#### DATA TO PROCESS:
>>>>>
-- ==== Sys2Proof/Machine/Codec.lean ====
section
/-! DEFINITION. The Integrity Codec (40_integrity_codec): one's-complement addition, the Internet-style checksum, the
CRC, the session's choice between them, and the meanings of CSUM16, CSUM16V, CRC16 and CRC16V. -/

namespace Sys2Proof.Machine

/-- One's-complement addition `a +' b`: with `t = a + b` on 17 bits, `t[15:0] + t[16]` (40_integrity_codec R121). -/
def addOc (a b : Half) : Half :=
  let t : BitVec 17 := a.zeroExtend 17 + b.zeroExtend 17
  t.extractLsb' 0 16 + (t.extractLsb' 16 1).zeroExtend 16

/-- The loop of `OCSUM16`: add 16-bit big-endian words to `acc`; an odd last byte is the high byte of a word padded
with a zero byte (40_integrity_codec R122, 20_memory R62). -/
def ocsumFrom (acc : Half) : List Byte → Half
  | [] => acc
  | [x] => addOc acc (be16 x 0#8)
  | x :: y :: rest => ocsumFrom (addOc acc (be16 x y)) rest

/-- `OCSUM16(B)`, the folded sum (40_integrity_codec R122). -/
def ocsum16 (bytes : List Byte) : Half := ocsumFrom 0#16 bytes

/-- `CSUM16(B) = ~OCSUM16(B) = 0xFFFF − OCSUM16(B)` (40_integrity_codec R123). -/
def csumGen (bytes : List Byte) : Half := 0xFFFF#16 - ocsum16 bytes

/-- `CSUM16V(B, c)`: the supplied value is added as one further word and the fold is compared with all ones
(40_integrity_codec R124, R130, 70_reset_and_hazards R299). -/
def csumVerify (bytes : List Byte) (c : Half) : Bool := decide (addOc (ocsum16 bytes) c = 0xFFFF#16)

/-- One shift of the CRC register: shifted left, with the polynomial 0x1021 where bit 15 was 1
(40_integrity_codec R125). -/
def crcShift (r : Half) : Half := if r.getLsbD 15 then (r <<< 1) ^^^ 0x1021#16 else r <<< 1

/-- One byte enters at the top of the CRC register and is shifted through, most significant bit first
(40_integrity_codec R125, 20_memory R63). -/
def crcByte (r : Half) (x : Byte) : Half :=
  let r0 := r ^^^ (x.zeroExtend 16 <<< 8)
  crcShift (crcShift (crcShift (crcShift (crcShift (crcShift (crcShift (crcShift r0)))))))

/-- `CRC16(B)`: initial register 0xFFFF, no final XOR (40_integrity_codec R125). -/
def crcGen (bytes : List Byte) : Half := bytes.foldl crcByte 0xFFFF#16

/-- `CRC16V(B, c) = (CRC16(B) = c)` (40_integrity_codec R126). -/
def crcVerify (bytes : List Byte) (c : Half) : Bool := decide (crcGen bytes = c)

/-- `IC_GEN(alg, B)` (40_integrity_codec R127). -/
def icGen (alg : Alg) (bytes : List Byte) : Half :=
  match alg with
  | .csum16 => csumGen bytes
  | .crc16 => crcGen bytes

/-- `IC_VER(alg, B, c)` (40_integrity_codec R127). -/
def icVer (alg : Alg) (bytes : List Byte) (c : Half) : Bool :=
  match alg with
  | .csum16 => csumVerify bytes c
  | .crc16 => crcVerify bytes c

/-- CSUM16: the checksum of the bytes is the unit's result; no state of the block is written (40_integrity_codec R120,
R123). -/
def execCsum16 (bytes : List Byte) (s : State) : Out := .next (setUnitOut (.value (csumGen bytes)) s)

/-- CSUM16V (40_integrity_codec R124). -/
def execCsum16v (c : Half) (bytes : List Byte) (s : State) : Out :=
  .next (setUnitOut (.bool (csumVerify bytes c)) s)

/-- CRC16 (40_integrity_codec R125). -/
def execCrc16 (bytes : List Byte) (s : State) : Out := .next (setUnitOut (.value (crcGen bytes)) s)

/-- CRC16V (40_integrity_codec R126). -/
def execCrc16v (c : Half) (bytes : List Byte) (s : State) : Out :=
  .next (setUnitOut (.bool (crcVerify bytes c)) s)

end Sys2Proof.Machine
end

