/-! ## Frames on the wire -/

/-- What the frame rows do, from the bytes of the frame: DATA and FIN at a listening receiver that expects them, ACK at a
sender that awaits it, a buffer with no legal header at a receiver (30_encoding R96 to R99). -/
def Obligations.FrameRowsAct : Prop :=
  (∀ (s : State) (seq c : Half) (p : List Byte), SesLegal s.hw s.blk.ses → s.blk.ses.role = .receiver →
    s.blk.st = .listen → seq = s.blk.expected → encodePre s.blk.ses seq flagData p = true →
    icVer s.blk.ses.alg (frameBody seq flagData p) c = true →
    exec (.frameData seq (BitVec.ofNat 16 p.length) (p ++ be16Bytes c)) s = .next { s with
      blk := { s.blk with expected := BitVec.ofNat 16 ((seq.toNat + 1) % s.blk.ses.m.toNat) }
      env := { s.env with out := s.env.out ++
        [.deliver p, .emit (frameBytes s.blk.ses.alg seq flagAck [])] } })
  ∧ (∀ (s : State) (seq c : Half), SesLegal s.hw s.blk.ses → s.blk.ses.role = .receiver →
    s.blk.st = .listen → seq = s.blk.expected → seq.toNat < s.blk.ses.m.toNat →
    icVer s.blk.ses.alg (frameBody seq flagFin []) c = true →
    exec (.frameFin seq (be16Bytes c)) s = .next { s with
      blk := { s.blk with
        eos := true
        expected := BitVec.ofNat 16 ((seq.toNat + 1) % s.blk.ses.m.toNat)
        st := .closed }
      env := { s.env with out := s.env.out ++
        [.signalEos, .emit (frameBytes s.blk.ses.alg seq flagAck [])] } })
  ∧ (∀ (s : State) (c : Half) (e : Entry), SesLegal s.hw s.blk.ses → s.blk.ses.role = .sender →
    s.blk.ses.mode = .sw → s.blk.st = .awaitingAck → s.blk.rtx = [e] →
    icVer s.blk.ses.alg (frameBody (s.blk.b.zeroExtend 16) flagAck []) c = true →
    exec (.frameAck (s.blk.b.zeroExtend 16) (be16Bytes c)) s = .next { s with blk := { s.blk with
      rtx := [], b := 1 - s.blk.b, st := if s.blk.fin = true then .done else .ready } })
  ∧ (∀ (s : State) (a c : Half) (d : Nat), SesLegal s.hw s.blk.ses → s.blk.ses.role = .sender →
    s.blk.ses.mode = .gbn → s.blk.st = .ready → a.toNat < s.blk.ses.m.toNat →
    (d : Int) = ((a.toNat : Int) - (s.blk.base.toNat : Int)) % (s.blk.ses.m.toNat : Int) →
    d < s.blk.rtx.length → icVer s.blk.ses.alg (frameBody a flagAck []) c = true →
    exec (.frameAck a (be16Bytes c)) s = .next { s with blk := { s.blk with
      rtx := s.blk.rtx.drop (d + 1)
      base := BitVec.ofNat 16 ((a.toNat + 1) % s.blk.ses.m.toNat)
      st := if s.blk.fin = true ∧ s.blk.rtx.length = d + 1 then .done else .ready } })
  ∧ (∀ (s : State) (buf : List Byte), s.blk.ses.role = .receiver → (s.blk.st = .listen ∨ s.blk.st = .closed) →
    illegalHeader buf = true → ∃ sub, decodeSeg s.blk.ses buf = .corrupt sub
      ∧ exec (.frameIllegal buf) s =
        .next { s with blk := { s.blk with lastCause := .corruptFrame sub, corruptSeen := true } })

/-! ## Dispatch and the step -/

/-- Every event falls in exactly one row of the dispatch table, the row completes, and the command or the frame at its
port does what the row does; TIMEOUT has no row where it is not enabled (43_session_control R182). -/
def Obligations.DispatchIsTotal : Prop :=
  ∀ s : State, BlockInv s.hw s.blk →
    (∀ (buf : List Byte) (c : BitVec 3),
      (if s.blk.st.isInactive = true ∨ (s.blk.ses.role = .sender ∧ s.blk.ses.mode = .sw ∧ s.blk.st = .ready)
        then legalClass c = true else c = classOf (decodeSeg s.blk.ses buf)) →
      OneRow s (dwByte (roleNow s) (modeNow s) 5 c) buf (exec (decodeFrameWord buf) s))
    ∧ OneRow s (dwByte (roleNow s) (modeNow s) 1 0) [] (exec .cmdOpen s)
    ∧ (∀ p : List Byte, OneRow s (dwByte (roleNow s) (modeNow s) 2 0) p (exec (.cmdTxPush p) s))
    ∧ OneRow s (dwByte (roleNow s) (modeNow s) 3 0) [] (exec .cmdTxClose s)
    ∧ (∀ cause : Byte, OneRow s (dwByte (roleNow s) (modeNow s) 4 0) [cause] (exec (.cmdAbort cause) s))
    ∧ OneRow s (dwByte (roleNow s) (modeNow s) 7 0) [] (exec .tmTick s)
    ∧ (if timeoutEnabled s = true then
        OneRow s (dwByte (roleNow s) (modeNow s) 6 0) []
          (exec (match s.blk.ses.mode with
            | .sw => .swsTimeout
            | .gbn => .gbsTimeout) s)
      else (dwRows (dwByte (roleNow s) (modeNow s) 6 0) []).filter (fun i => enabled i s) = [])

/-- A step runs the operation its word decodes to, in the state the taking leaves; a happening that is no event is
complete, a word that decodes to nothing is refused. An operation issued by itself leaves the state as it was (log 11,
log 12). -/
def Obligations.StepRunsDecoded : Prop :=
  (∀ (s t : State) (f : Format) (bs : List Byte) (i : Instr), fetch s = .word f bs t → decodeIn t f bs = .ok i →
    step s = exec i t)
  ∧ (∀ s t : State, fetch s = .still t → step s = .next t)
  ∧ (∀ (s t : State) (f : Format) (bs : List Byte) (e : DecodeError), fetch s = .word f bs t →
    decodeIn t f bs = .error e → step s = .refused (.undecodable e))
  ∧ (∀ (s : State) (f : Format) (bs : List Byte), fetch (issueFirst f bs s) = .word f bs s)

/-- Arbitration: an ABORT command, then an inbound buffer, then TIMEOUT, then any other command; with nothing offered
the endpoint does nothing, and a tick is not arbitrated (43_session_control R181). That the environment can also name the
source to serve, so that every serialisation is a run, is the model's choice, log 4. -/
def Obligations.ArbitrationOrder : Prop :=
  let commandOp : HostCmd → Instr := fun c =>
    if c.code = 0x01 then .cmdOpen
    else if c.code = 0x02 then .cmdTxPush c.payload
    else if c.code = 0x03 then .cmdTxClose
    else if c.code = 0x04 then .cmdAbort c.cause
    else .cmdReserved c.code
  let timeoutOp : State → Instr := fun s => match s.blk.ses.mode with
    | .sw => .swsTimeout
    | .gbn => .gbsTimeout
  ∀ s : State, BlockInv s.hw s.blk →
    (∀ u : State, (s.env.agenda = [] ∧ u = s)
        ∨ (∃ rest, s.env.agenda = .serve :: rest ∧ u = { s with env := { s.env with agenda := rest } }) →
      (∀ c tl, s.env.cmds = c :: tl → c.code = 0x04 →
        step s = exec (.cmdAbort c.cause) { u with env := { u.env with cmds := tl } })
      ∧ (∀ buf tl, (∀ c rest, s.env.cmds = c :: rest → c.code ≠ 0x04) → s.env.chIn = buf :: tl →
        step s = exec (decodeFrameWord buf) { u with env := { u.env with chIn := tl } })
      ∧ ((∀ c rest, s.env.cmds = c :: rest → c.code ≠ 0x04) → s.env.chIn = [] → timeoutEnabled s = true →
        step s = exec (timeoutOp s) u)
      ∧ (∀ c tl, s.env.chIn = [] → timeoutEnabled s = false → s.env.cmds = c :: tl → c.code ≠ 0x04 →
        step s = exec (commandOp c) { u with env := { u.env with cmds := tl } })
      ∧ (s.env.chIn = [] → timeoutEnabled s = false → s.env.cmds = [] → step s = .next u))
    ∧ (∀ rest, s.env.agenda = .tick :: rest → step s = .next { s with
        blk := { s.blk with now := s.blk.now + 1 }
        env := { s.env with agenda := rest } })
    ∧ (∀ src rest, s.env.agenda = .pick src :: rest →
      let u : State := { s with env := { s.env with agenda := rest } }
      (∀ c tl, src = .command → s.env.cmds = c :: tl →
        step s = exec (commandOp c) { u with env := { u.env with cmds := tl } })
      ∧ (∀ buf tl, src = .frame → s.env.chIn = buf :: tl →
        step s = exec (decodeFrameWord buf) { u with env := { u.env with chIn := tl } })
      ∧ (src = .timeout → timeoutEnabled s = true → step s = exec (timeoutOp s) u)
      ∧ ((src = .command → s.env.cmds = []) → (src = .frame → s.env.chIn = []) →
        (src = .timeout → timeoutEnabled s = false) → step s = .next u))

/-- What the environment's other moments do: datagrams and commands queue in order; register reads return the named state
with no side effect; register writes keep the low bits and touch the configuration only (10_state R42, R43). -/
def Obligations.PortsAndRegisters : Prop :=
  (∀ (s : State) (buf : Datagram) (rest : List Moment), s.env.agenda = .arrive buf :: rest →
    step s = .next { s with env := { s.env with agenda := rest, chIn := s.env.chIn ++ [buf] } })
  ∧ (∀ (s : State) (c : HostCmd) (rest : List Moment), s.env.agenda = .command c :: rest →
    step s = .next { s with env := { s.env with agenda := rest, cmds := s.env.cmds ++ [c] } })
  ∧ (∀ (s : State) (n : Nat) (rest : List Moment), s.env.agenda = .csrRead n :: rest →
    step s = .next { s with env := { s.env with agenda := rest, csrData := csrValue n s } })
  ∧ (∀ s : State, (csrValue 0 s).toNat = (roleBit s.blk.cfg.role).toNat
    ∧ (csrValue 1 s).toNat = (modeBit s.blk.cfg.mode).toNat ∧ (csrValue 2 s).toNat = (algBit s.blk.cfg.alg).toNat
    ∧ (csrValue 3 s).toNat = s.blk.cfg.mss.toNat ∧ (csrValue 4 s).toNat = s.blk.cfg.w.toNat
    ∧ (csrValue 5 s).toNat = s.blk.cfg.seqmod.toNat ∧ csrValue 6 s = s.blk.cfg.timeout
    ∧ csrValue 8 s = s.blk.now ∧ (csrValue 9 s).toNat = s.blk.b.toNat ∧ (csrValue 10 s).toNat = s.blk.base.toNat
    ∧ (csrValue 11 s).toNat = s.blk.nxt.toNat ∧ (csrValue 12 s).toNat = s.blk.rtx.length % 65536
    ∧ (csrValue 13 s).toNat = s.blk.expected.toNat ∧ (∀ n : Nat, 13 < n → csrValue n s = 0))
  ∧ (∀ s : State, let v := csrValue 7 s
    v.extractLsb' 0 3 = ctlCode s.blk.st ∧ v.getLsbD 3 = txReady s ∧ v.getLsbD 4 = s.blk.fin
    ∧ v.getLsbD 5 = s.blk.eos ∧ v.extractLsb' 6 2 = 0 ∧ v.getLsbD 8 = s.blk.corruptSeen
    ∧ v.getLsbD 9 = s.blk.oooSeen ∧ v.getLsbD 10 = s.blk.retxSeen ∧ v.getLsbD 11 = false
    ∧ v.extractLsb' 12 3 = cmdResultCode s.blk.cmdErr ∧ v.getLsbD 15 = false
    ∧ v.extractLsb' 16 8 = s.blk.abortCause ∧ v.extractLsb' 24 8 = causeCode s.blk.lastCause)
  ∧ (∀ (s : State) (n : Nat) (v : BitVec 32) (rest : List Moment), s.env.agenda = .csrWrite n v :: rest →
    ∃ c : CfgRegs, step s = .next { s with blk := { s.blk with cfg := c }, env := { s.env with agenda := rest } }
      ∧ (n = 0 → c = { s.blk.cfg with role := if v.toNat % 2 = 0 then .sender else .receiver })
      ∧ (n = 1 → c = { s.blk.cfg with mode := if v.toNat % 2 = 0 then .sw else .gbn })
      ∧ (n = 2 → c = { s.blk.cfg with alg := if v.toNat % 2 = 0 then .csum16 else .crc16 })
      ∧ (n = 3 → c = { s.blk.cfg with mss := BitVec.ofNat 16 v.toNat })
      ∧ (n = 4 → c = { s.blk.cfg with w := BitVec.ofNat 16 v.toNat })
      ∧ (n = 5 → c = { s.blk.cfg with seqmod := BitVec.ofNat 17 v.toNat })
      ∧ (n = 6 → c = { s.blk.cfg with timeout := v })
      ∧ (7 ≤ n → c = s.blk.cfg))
<<<<<
#### TASK:
A single number is required: how many lines in the material above include the string "crcShift".

#### RESULT OF THIS EXERCISE:
2